▼
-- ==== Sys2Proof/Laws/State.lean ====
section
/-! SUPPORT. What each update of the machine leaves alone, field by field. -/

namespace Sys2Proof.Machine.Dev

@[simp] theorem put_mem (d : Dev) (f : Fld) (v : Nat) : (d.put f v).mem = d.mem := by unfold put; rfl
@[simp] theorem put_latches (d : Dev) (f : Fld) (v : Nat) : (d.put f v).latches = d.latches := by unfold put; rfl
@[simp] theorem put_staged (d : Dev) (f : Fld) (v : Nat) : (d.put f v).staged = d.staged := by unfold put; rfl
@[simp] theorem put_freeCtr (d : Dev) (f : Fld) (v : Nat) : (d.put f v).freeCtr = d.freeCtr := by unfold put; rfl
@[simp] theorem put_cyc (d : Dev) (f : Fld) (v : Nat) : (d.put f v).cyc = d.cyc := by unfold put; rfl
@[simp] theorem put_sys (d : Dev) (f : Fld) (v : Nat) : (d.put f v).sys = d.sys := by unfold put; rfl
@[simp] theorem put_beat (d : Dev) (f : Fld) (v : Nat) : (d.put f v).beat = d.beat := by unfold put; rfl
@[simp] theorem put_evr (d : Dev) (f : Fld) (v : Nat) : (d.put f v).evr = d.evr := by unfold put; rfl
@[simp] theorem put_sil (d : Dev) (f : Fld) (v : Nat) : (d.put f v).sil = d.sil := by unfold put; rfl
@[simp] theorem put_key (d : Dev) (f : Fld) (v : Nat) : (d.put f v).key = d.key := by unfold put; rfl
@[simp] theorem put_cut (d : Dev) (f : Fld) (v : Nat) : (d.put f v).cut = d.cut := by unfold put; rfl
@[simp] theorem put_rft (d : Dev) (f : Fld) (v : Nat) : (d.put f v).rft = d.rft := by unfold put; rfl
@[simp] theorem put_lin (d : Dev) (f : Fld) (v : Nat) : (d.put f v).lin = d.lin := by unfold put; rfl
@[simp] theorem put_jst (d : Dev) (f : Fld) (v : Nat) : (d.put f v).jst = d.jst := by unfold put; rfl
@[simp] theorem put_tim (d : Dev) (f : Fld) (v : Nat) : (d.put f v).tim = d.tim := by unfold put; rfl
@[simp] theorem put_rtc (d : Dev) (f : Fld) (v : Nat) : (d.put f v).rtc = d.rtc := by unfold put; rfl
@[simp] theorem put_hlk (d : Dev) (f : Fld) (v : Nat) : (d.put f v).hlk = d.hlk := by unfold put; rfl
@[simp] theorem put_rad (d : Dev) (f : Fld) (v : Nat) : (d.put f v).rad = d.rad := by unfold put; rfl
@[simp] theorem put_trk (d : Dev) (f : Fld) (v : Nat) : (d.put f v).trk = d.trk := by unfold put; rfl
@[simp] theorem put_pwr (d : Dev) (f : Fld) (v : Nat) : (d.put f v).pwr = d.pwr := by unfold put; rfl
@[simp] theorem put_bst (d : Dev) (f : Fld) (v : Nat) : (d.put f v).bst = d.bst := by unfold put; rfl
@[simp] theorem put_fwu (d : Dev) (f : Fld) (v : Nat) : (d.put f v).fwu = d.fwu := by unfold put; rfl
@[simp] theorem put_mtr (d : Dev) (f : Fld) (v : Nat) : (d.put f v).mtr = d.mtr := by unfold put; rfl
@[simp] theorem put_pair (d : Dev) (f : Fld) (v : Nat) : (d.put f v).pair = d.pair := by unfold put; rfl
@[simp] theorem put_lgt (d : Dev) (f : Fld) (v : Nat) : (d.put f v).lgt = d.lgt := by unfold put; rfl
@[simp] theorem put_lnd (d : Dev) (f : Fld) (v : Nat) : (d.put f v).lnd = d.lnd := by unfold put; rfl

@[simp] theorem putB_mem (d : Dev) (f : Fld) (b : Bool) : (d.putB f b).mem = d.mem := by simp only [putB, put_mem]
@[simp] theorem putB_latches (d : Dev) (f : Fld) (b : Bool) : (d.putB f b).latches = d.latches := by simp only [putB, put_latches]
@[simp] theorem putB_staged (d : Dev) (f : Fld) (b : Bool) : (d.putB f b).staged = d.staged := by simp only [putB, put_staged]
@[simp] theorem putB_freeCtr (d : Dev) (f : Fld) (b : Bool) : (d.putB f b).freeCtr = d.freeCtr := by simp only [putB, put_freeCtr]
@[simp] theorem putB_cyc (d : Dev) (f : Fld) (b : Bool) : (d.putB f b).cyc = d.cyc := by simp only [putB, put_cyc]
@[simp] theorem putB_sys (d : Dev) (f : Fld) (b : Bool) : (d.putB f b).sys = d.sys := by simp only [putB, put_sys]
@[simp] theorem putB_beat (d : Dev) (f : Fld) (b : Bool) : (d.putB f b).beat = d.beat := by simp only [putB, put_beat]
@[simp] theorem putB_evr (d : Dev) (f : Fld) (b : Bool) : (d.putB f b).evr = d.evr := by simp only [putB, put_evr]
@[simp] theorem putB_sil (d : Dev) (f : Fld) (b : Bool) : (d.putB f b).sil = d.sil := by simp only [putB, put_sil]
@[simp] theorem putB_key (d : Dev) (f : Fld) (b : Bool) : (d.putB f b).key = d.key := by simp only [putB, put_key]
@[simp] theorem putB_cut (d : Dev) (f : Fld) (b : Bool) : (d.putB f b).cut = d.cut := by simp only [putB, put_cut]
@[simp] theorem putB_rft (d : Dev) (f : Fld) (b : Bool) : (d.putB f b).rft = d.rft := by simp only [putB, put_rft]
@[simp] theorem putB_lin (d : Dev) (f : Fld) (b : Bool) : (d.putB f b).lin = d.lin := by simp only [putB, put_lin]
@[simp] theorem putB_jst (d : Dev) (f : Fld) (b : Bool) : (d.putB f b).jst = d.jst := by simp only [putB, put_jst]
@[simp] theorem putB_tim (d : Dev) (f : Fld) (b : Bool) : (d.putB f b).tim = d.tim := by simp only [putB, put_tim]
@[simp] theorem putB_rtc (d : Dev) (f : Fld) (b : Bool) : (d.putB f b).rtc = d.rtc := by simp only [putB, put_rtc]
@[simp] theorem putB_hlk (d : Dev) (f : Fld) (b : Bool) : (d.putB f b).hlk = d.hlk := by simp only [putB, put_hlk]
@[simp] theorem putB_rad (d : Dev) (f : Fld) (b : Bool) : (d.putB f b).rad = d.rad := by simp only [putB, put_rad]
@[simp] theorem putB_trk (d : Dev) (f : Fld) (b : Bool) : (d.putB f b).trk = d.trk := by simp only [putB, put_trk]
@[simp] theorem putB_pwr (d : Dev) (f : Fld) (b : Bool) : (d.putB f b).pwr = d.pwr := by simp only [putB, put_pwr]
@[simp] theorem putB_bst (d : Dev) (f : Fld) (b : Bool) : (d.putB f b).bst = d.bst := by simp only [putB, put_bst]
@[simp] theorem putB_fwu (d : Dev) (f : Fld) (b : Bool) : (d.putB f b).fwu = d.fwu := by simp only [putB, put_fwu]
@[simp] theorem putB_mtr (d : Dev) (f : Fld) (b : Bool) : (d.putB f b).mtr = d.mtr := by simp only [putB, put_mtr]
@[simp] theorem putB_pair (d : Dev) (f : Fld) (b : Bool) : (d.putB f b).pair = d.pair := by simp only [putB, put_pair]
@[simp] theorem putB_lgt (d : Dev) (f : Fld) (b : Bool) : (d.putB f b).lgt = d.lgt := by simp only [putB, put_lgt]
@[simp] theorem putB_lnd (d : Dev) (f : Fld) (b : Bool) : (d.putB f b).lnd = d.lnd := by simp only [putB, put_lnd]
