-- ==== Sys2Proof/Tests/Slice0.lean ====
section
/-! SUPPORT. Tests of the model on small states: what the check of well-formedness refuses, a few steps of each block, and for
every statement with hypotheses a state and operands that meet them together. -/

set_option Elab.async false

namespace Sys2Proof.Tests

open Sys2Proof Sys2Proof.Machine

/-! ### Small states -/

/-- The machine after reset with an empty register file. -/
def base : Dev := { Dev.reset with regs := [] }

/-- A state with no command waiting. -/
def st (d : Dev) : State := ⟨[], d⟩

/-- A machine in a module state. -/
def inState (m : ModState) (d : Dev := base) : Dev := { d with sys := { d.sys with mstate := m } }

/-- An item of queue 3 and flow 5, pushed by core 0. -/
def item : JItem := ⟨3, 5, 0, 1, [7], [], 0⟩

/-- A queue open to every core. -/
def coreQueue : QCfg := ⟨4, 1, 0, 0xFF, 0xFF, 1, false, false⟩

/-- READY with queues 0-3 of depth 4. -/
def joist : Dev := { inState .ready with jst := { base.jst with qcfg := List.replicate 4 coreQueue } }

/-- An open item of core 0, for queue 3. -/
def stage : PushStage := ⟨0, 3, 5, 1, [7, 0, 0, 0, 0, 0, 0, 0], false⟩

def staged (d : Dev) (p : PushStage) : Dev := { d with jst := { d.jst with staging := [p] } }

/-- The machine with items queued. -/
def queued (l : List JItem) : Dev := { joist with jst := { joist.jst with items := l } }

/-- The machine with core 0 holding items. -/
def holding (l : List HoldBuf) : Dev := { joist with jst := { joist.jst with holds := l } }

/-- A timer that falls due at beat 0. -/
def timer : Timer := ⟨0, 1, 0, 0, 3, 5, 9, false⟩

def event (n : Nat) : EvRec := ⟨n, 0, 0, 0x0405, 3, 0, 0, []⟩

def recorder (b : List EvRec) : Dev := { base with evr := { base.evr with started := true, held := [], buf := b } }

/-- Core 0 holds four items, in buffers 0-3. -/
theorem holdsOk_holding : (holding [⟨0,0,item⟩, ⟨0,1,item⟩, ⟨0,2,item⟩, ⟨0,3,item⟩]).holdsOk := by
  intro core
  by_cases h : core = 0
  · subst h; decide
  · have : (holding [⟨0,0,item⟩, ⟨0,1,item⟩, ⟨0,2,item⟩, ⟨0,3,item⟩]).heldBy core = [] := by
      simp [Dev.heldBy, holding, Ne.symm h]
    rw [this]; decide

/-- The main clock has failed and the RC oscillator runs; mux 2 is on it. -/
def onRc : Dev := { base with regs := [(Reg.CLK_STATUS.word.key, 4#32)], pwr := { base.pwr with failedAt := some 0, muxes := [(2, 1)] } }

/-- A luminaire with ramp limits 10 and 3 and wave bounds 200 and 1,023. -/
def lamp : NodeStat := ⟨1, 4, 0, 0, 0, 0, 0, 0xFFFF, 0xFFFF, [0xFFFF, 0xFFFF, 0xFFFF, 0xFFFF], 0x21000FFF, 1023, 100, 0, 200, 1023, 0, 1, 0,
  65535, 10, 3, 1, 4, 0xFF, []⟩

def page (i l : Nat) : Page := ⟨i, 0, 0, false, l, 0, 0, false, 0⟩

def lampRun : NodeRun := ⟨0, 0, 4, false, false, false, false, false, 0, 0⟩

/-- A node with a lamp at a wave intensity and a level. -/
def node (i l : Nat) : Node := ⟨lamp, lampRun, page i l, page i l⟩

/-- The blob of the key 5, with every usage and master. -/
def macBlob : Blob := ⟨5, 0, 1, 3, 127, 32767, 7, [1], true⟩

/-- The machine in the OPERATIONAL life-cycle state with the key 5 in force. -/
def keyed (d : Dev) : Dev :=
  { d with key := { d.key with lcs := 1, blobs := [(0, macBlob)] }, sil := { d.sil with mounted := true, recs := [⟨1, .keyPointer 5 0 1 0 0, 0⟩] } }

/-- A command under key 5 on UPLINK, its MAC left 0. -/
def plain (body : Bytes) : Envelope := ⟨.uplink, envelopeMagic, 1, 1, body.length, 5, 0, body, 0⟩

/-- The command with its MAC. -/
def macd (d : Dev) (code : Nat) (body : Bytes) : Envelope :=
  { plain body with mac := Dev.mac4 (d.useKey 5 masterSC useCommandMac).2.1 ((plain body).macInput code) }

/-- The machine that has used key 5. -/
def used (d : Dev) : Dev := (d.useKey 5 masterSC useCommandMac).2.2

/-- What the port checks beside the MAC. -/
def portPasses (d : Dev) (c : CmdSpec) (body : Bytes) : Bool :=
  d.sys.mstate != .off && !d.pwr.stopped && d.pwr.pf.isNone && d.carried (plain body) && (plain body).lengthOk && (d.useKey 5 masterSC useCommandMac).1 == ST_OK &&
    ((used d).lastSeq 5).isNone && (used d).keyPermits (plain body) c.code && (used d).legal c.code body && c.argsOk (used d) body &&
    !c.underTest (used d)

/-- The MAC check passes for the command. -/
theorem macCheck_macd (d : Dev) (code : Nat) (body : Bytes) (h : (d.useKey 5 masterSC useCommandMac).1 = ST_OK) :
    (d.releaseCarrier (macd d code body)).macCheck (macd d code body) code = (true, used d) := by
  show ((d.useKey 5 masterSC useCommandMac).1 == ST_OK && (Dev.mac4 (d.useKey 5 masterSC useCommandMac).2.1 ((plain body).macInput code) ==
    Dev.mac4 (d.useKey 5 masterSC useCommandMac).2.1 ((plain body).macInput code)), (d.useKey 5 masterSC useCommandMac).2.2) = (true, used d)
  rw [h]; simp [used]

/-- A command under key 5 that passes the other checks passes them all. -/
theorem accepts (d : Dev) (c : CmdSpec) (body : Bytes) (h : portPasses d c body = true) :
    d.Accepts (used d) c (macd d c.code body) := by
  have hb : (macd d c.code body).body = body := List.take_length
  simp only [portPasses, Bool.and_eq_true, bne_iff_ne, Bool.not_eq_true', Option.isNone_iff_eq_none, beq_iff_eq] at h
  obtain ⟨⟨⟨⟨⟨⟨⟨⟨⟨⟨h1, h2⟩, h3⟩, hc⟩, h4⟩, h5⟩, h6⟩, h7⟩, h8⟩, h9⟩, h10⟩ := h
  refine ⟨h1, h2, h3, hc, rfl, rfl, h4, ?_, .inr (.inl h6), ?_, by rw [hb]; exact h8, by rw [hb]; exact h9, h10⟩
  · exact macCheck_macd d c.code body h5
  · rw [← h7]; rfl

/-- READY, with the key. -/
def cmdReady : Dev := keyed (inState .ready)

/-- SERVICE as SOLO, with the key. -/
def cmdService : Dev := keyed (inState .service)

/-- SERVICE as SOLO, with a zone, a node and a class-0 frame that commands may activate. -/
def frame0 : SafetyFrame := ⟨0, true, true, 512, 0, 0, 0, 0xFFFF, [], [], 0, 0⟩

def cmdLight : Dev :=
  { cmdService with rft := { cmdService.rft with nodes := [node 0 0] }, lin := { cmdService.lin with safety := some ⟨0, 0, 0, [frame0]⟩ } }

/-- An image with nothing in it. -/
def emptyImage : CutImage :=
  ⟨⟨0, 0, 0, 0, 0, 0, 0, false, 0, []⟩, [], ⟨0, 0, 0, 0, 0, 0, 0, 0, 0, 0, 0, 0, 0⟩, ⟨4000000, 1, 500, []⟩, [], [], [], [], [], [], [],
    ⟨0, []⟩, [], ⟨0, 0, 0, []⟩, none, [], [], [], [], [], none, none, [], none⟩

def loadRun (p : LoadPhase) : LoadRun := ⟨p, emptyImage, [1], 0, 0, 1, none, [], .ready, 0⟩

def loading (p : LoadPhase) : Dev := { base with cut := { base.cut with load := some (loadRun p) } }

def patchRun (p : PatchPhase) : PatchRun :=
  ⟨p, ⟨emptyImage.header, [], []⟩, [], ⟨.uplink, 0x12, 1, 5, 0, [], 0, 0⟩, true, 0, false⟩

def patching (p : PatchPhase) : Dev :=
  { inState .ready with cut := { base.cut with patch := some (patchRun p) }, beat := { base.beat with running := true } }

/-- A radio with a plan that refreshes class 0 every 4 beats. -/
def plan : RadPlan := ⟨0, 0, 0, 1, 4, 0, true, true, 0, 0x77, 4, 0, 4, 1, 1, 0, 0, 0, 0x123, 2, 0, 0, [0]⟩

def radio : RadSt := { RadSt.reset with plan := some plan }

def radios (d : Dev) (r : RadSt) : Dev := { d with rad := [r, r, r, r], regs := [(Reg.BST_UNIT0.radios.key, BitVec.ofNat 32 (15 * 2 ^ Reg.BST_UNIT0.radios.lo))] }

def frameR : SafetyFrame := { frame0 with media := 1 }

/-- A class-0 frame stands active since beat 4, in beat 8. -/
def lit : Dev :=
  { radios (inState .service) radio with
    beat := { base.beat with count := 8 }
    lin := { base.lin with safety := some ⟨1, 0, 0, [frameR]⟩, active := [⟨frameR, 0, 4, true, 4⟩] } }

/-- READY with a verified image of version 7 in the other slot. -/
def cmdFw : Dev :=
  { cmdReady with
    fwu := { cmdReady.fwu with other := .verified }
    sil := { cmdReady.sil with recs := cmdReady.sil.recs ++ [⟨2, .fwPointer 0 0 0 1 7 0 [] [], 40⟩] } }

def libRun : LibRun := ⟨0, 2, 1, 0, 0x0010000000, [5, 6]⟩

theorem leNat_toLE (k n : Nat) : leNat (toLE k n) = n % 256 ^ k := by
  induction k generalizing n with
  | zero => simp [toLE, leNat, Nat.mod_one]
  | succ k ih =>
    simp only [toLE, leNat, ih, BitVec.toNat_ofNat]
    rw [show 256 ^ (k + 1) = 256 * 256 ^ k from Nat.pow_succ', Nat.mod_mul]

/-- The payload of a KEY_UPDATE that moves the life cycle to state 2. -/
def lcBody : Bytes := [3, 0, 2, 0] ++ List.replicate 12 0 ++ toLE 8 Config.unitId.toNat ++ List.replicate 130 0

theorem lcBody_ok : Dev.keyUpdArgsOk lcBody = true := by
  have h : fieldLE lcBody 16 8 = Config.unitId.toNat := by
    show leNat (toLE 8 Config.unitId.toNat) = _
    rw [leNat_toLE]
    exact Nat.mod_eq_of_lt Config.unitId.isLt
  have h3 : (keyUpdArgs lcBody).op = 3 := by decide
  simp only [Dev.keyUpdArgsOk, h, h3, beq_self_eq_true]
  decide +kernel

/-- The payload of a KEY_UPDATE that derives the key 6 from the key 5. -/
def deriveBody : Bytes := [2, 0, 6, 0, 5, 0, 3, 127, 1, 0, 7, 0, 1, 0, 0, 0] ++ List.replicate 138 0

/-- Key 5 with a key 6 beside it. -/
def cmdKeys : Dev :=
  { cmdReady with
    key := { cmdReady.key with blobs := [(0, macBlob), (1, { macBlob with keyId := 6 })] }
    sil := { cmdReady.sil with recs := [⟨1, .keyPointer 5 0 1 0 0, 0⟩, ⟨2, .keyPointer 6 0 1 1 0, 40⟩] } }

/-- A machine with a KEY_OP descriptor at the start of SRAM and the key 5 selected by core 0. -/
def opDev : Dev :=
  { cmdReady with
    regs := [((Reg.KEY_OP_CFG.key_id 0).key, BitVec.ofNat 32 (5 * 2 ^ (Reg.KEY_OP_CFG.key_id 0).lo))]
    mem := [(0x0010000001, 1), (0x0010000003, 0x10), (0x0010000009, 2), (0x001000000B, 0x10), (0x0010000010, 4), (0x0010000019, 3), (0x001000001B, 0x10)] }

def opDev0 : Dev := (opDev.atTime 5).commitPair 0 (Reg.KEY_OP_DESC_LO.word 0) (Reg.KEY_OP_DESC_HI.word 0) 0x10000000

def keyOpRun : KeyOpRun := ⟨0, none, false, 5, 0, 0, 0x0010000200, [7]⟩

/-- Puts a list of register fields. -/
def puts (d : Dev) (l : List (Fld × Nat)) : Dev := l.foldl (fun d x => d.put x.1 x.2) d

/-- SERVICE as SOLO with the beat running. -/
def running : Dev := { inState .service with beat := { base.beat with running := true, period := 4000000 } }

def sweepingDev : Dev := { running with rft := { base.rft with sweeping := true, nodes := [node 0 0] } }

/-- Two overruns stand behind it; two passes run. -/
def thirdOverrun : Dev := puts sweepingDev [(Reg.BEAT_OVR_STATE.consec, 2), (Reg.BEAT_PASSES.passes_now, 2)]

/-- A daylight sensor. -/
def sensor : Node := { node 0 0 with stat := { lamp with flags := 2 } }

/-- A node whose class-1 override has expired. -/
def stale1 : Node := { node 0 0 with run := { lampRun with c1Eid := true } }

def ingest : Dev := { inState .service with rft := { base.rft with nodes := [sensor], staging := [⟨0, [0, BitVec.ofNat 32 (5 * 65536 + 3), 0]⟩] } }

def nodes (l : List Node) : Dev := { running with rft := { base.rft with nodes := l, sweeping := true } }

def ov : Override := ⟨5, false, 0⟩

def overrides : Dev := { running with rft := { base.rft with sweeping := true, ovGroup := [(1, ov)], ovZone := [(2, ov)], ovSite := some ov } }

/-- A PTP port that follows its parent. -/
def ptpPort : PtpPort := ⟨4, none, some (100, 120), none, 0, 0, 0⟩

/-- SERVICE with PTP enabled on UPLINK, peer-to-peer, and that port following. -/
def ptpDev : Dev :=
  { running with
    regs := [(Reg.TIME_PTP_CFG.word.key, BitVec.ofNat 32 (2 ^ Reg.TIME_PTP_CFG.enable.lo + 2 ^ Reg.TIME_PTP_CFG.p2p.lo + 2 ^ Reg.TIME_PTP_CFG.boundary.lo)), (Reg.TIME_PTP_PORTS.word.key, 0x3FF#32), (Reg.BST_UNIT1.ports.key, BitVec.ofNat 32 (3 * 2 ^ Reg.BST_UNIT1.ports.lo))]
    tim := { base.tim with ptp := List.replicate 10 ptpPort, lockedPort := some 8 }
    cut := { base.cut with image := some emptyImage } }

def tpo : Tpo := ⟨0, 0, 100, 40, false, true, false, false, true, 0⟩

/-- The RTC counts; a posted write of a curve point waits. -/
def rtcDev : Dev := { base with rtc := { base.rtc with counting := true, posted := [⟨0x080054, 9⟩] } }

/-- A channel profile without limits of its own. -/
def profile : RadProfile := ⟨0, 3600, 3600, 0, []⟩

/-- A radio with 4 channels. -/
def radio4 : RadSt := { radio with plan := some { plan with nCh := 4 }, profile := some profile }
▲
*Task details*. The lines in the listing that include the word "timer" are to be counted; give only that number.

*Task answer*. 2